Bitcoin as a technology and a concept of money does not discriminate against anyone based on nationality, race, economic status or anything. It presents the opportunity to anyone and everyone. Nobody can stop you from using it thus it is permissionless. In other words, anybody with a smartphone or a computer with access to the internet can use Bitcoin. No matter if you are in a remote village in Africa or India or living in Metropolitan London, New York or Hong Kong, you can use and own Bitcoin and nobody can stop you. Bitcoin is a distributed technology anyone can access. This makes Bitcoin a Freedom technology because every Bitcoin user can send, receive and hold it.

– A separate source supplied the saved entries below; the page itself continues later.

-- ==== Sys2Proof/Word.lean ====
section
/-! DEFINITION. Sys2Proof/Word.lean: the word types of the SK1. -/

namespace Sys2Proof

/-- An instruction word, a general register, a ring slot, a system register: 64 bits (R225, R19). -/
abbrev Word := BitVec 64

/-- The unit of memory (R2). -/
abbrev Byte := BitVec 8

/-- A virtual address: 57 bits (R25). -/
abbrev VA := BitVec 57

/-- A device physical address: 44 bits (R31). -/
abbrev DPA := BitVec 44

/-- A vector register: 64 lanes of 32 bits (R19). -/
abbrev VReg := BitVec 2048

/-- A line of 128 bytes (R61). -/
abbrev Line := BitVec 1024

end Sys2Proof
end

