-- ==== Sys2Proof/Decode.lean ====
section
/-! DEFINITION. Sys2Proof/Decode.lean: the encodings of R225 to R245, R365 to R370 and R382 to R390. A format is a
record of its fields with a `parse` and a `pack`; `rawDecode` reads a word by the map R238, `decodeWords` adds the
checks of WellFormed; `encode` is written from the same tables. Nothing is read from a bit outside a format record. -/

namespace Sys2Proof

/-! ## Codes -/

/-- The ROLE field (R17). -/
def RoleTag.code : RoleTag → BitVec 2
  | .C => 0
  | .L => 1
  | .S => 2
  | .A => 3

def RoleTag.ofCode (b : BitVec 2) : RoleTag :=
  match b.toNat with
  | 0 => .C
  | 1 => .L
  | 2 => .S
  | _ => .A

/-- A role code (R17, R206). -/
def RoleId.code : RoleId → BitVec 2
  | .C => 0
  | .L => 1
  | .S => 2

def RoleId.ofCode (b : BitVec 2) : Option RoleId :=
  match b.toNat with
  | 0 => some .C
  | 1 => some .L
  | 2 => some .S
  | _ => none

/-- The guard bits (R227). -/
def Guard.code (g : Guard) : BitVec 4 := BitVec.ofBool g.neg ++ g.pidx

def Guard.ofCode (b : BitVec 4) : Guard := ⟨b.getLsbD 3, b.extractLsb' 0 3⟩

/-- The code of a Cond (R237, R124, R350, R301, R230). -/
def Cond.code : Cond → BitVec 4
  | .eq => 0
  | .ne => 1
  | .lt => 2
  | .ge => 3
  | .ltu => 4
  | .geu => 5
  | .gt => 6
  | .le => 7
  | .gtu => 8
  | .leu => 9

def Cond.ofCode (b : BitVec 4) : Option Cond :=
  match b.toNat with
  | 0 => some .eq
  | 1 => some .ne
  | 2 => some .lt
  | 3 => some .ge
  | 4 => some .ltu
  | 5 => some .geu
  | 6 => some .gt
  | 7 => some .le
  | 8 => some .gtu
  | 9 => some .leu
  | _ => none

/-- The code of a Scope (R237, R124, R350, R301, R230). -/
def Scope.code : Scope → BitVec 3
  | .core => 1
  | .clu => 2
  | .dev => 3
  | .sys => 4

def Scope.ofCode (b : BitVec 3) : Option Scope :=
  match b.toNat with
  | 1 => some .core
  | 2 => some .clu
  | 3 => some .dev
  | 4 => some .sys
  | _ => none

/-- The code of a DType (R237, R124, R350, R301, R230). -/
def DType.code : DType → BitVec 4
  | .f32 => 0
  | .bf16 => 1
  | .f16 => 2
  | .e4m3 => 3
  | .e5m2 => 4
  | .mxe4m3 => 5
  | .mxe5m2 => 6
  | .mxf4 => 7
  | .s4 => 8
  | .k4 => 9
  | .i8 => 10
  | .r11 => 11
  | .i32 => 12
  | .r13 => 13
  | .r14 => 14
  | .r15 => 15

def DType.ofCode (b : BitVec 4) : DType :=
  match b.toNat with
  | 0 => .f32
  | 1 => .bf16
  | 2 => .f16
  | 3 => .e4m3
  | 4 => .e5m2
  | 5 => .mxe4m3
  | 6 => .mxe5m2
  | 7 => .mxf4
  | 8 => .s4
  | 9 => .k4
  | 10 => .i8
  | 11 => .r11
  | 12 => .i32
  | 13 => .r13
  | 14 => .r14
  | _ => .r15

/-- The code of a RM (R237, R124, R350, R301, R230). -/
def RM.code : RM → BitVec 4
  | .rne => 0
  | .rtz => 1
  | .rdn => 2
  | .rup => 3
  | .sr => 4

def RM.ofCode (b : BitVec 4) : Option RM :=
  match b.toNat with
  | 0 => some .rne
  | 1 => some .rtz
  | 2 => some .rdn
  | 3 => some .rup
  | 4 => some .sr
  | _ => none

/-- The code of a Size (R237, R124, R350, R301, R230). -/
def Size.code : Size → BitVec 2
  | .b => 0
  | .h => 1
  | .w => 2
  | .d => 3

def Size.ofCode (b : BitVec 2) : Size :=
  match b.toNat with
  | 0 => .b
  | 1 => .h
  | 2 => .w
  | _ => .d

/-- The code of a SliceOp (R237, R124, R350, R301, R230). -/
def SliceOp.code : SliceOp → BitVec 4
  | .add => 0
  | .and => 1
  | .or => 2
  | .xor => 3
  | .min => 4
  | .max => 5
  | .minu => 6
  | .maxu => 7
  | .swap => 8
  | .fadd => 9
  | .fadd2 => 10

def SliceOp.ofCode (b : BitVec 4) : Option SliceOp :=
  match b.toNat with
  | 0 => some .add
  | 1 => some .and
  | 2 => some .or
  | 3 => some .xor
  | 4 => some .min
  | 5 => some .max
  | 6 => some .minu
  | 7 => some .maxu
  | 8 => some .swap
  | 9 => some .fadd
  | 10 => some .fadd2
  | _ => none

/-- The code of a RedOp (R237, R124, R350, R301, R230). -/
def RedOp.code : RedOp → BitVec 2
  | .add => 0
  | .min => 1
  | .max => 2

def RedOp.ofCode (b : BitVec 2) : Option RedOp :=
  match b.toNat with
  | 0 => some .add
  | 1 => some .min
  | 2 => some .max
  | _ => none

/-- The code of a AMode (R237, R124, R350, R301, R230). -/
def AMode.code : AMode → BitVec 2
  | .r => 1
  | .w => 2
  | .rw => 3

def AMode.ofCode (b : BitVec 2) : Option AMode :=
  match b.toNat with
  | 1 => some .r
  | 2 => some .w
  | 3 => some .rw
  | _ => none

/-! ## Formats -/

/-- Bits [63:60] of a word (R17, R225). -/
def Mark.code (m : Mark) : BitVec 4 := m.tag.code ++ BitVec.ofBool m.pb ++ BitVec.ofBool m.pa

def Mark.ofWord (w : Word) : Mark := ⟨RoleTag.ofCode (w.extractLsb' 62 2), w.getLsbD 61, w.getLsbD 60⟩

/-- The major opcode (R225). -/
def opOf (w : Word) : BitVec 8 := w.extractLsb' 52 8

/-- A word from its marks, opcode and format body (R225). -/
def packWord (m : Mark) (op : BitVec 8) (body : BitVec 52) : Word := m.code ++ op ++ body

/-- Format FA (R228). -/
structure FA where
  rd : BitVec 6 := 0
  ra : BitVec 6 := 0
  rb : BitVec 6 := 0
  rc : BitVec 6 := 0
  func : BitVec 12 := 0
  aux : BitVec 12 := 0
  g : BitVec 4 := 0
  deriving DecidableEq, Repr

def FA.parse (w : Word) : FA := ⟨w.extractLsb' 46 6, w.extractLsb' 40 6, w.extractLsb' 34 6, w.extractLsb' 28 6, w.extractLsb' 16 12, w.extractLsb' 4 12, w.extractLsb' 0 4⟩

def FA.body (f : FA) : BitVec 52 := f.rd ++ f.ra ++ f.rb ++ f.rc ++ f.func ++ f.aux ++ f.g

def FA.pack (m : Mark) (op : BitVec 8) (f : FA) : Word := packWord m op f.body

/-- Format FB (R229). -/
structure FB where
  rd : BitVec 6 := 0
  ra : BitVec 6 := 0
  func : BitVec 4 := 0
  imm : BitVec 32 := 0
  g : BitVec 4 := 0
  deriving DecidableEq, Repr

def FB.parse (w : Word) : FB := ⟨w.extractLsb' 46 6, w.extractLsb' 40 6, w.extractLsb' 36 4, w.extractLsb' 4 32, w.extractLsb' 0 4⟩

def FB.body (f : FB) : BitVec 52 := f.rd ++ f.ra ++ f.func ++ f.imm ++ f.g

def FB.pack (m : Mark) (op : BitVec 8) (f : FB) : Word := packWord m op f.body

/-- Format FM (R230). -/
structure FM where
  rd : BitVec 6 := 0
  rb : BitVec 6 := 0
  ri : BitVec 6 := 0
  sc : BitVec 2 := 0
  sz : BitVec 2 := 0
  ord : BitVec 3 := 0
  func : BitVec 3 := 0
  off : BitVec 20 := 0
  g : BitVec 4 := 0
  deriving DecidableEq, Repr

def FM.parse (w : Word) : FM := ⟨w.extractLsb' 46 6, w.extractLsb' 40 6, w.extractLsb' 34 6, w.extractLsb' 32 2, w.extractLsb' 30 2, w.extractLsb' 27 3, w.extractLsb' 24 3, w.extractLsb' 4 20, w.extractLsb' 0 4⟩

def FM.body (f : FM) : BitVec 52 := f.rd ++ f.rb ++ f.ri ++ f.sc ++ f.sz ++ f.ord ++ f.func ++ f.off ++ f.g

def FM.pack (m : Mark) (op : BitVec 8) (f : FM) : Word := packWord m op f.body

/-- Format FJ (R231). -/
structure FJ where
  ra : BitVec 6 := 0
  rb : BitVec 6 := 0
  cond : BitVec 4 := 0
  lc : BitVec 2 := 0
  zf : BitVec 2 := 0
  disp : BitVec 32 := 0
  deriving DecidableEq, Repr

def FJ.parse (w : Word) : FJ := ⟨w.extractLsb' 46 6, w.extractLsb' 40 6, w.extractLsb' 36 4, w.extractLsb' 34 2, w.extractLsb' 32 2, w.extractLsb' 0 32⟩

def FJ.body (f : FJ) : BitVec 52 := f.ra ++ f.rb ++ f.cond ++ f.lc ++ f.zf ++ f.disp

def FJ.pack (m : Mark) (op : BitVec 8) (f : FJ) : Word := packWord m op f.body

/-- Format FQ (R232). -/
structure FQ where
  ra : BitVec 6 := 0
  rb : BitVec 6 := 0
  idx : BitVec 5 := 0
  sub : BitVec 3 := 0
  imm : BitVec 16 := 0
  zf : BitVec 16 := 0
  deriving DecidableEq, Repr

def FQ.parse (w : Word) : FQ := ⟨w.extractLsb' 46 6, w.extractLsb' 40 6, w.extractLsb' 35 5, w.extractLsb' 32 3, w.extractLsb' 16 16, w.extractLsb' 0 16⟩

def FQ.body (f : FQ) : BitVec 52 := f.ra ++ f.rb ++ f.idx ++ f.sub ++ f.imm ++ f.zf

def FQ.pack (m : Mark) (op : BitVec 8) (f : FQ) : Word := packWord m op f.body

/-- Format FV (R233). -/
structure FV where
  vd : BitVec 5 := 0
  va : BitVec 5 := 0
  vb : BitVec 5 := 0
  vc : BitVec 5 := 0
  dt : BitVec 4 := 0
  dt2 : BitVec 4 := 0
  rm : BitVec 4 := 0
  sat : BitVec 1 := 0
  func : BitVec 15 := 0
  g : BitVec 4 := 0
  deriving DecidableEq, Repr

def FV.parse (w : Word) : FV := ⟨w.extractLsb' 47 5, w.extractLsb' 42 5, w.extractLsb' 37 5, w.extractLsb' 32 5, w.extractLsb' 28 4, w.extractLsb' 24 4, w.extractLsb' 20 4, w.extractLsb' 19 1, w.extractLsb' 4 15, w.extractLsb' 0 4⟩

def FV.body (f : FV) : BitVec 52 := f.vd ++ f.va ++ f.vb ++ f.vc ++ f.dt ++ f.dt2 ++ f.rm ++ f.sat ++ f.func ++ f.g

def FV.pack (m : Mark) (op : BitVec 8) (f : FV) : Word := packWord m op f.body

/-- Format FVI (R234). -/
structure FVI where
  d : BitVec 6 := 0
  va : BitVec 5 := 0
  ga : BitVec 6 := 0
  dt : BitVec 4 := 0
  func : BitVec 11 := 0
  imm : BitVec 16 := 0
  g : BitVec 4 := 0
  deriving DecidableEq, Repr

def FVI.parse (w : Word) : FVI := ⟨w.extractLsb' 46 6, w.extractLsb' 41 5, w.extractLsb' 35 6, w.extractLsb' 31 4, w.extractLsb' 20 11, w.extractLsb' 4 16, w.extractLsb' 0 4⟩

def FVI.body (f : FVI) : BitVec 52 := f.d ++ f.va ++ f.ga ++ f.dt ++ f.func ++ f.imm ++ f.g

def FVI.pack (m : Mark) (op : BitVec 8) (f : FVI) : Word := packWord m op f.body

/-- Format FS (R235). -/
structure FS where
  rd : BitVec 6 := 0
  ra : BitVec 6 := 0
  rb : BitVec 6 := 0
  rc : BitVec 6 := 0
  sel : BitVec 12 := 0
  imm : BitVec 16 := 0
  deriving DecidableEq, Repr

def FS.parse (w : Word) : FS := ⟨w.extractLsb' 46 6, w.extractLsb' 40 6, w.extractLsb' 34 6, w.extractLsb' 28 6, w.extractLsb' 16 12, w.extractLsb' 0 16⟩

def FS.body (f : FS) : BitVec 52 := f.rd ++ f.ra ++ f.rb ++ f.rc ++ f.sel ++ f.imm

def FS.pack (m : Mark) (op : BitVec 8) (f : FS) : Word := packWord m op f.body

/-- Format FSafe (R236, word 0). -/
structure FSafe where
  gmask : BitVec 47 := 0
  zf : BitVec 5 := 0
  deriving DecidableEq, Repr

def FSafe.parse (w : Word) : FSafe := ⟨w.extractLsb' 5 47, w.extractLsb' 0 5⟩

def FSafe.body (f : FSafe) : BitVec 52 := f.gmask ++ f.zf

def FSafe.pack (m : Mark) (op : BitVec 8) (f : FSafe) : Word := packWord m op f.body

/-- Format FExt (R236, word 1). -/
structure FExt where
  zf : BitVec 24 := 0
  vmask : BitVec 28 := 0
  deriving DecidableEq, Repr

def FExt.parse (w : Word) : FExt := ⟨w.extractLsb' 28 24, w.extractLsb' 0 28⟩

def FExt.body (f : FExt) : BitVec 52 := f.zf ++ f.vmask

def FExt.pack (m : Mark) (op : BitVec 8) (f : FExt) : Word := packWord m op f.body

/-! ## Reading a word -/

/-- A decoder's answer. -/
abbrev D := Except Ill Instr

/-- The rest of a decoder under a condition on zero fields (R4, R240). -/
def zf (b : Bool) (k : D) : D := if b then k else .error .zeroField

/-- The rest of a decoder, given a code that must be assigned. -/
def need {α : Type} (e : Ill) (x : Option α) (k : α → D) : D :=
  match x with
  | some a => k a
  | none => .error e

/-- A memory operand of format FM (R22, R230). -/
def FM.ea (f : FM) : EA := ⟨f.rb, f.ri, f.sc, f.off⟩

def FM.vea (f : FM) : VEA := ⟨f.rb, f.ri.extractLsb' 0 5, f.sc, f.off⟩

Because Bitcoin is a distributed technology, it is also an open and verifiable system. Anybody who wants to know can see the Bitcoin code. The Bitcoin source code is open and publicly available. Not only is the source code open and public, but its transaction ledger is also open. In other words, you can trace all the transactions on the Bitcoin network since the genesis block. You can run the Bitcoin node to see this or analyze the on-chain activities of the network.
The transactions on the Bitcoin network can also be verified. If anyone tries to corrupt the network by sending money they don’t own, or to manipulate, the system won’t accept it. The system verifies all the activities before it is done.
Unlike the banks and the government institutions which require trust to run them, Bitcoin doesn’t require any trust. Bitcoin is a piece of code that exists in an open source, it operates on predefined conditions that anybody can know and nobody can change. As such, no trust is needed to use Bitcoin because nobody controls it. To verify the transactions, no third party is required to do the job, instead, Bitcoin works on something called proof-of-work where miners who run the nodes on the network verify and validate the transaction using a timestamp network. Because of its trustless nature, Bitcoin advocates for ‘Don’t trust, verify.’
Thus, Bitcoin is not just a technology, it is a philosophy and a concept that cannot be stopped no matter how hard you try, not even the government. The best thing the world can do now is to embrace this technological revolution and solve most of our problems today. Forget about the economic values Bitcoin can give and focus on its ideas and principles because Bitcoin is not just about money. It is a technology the world needs now more than ever before.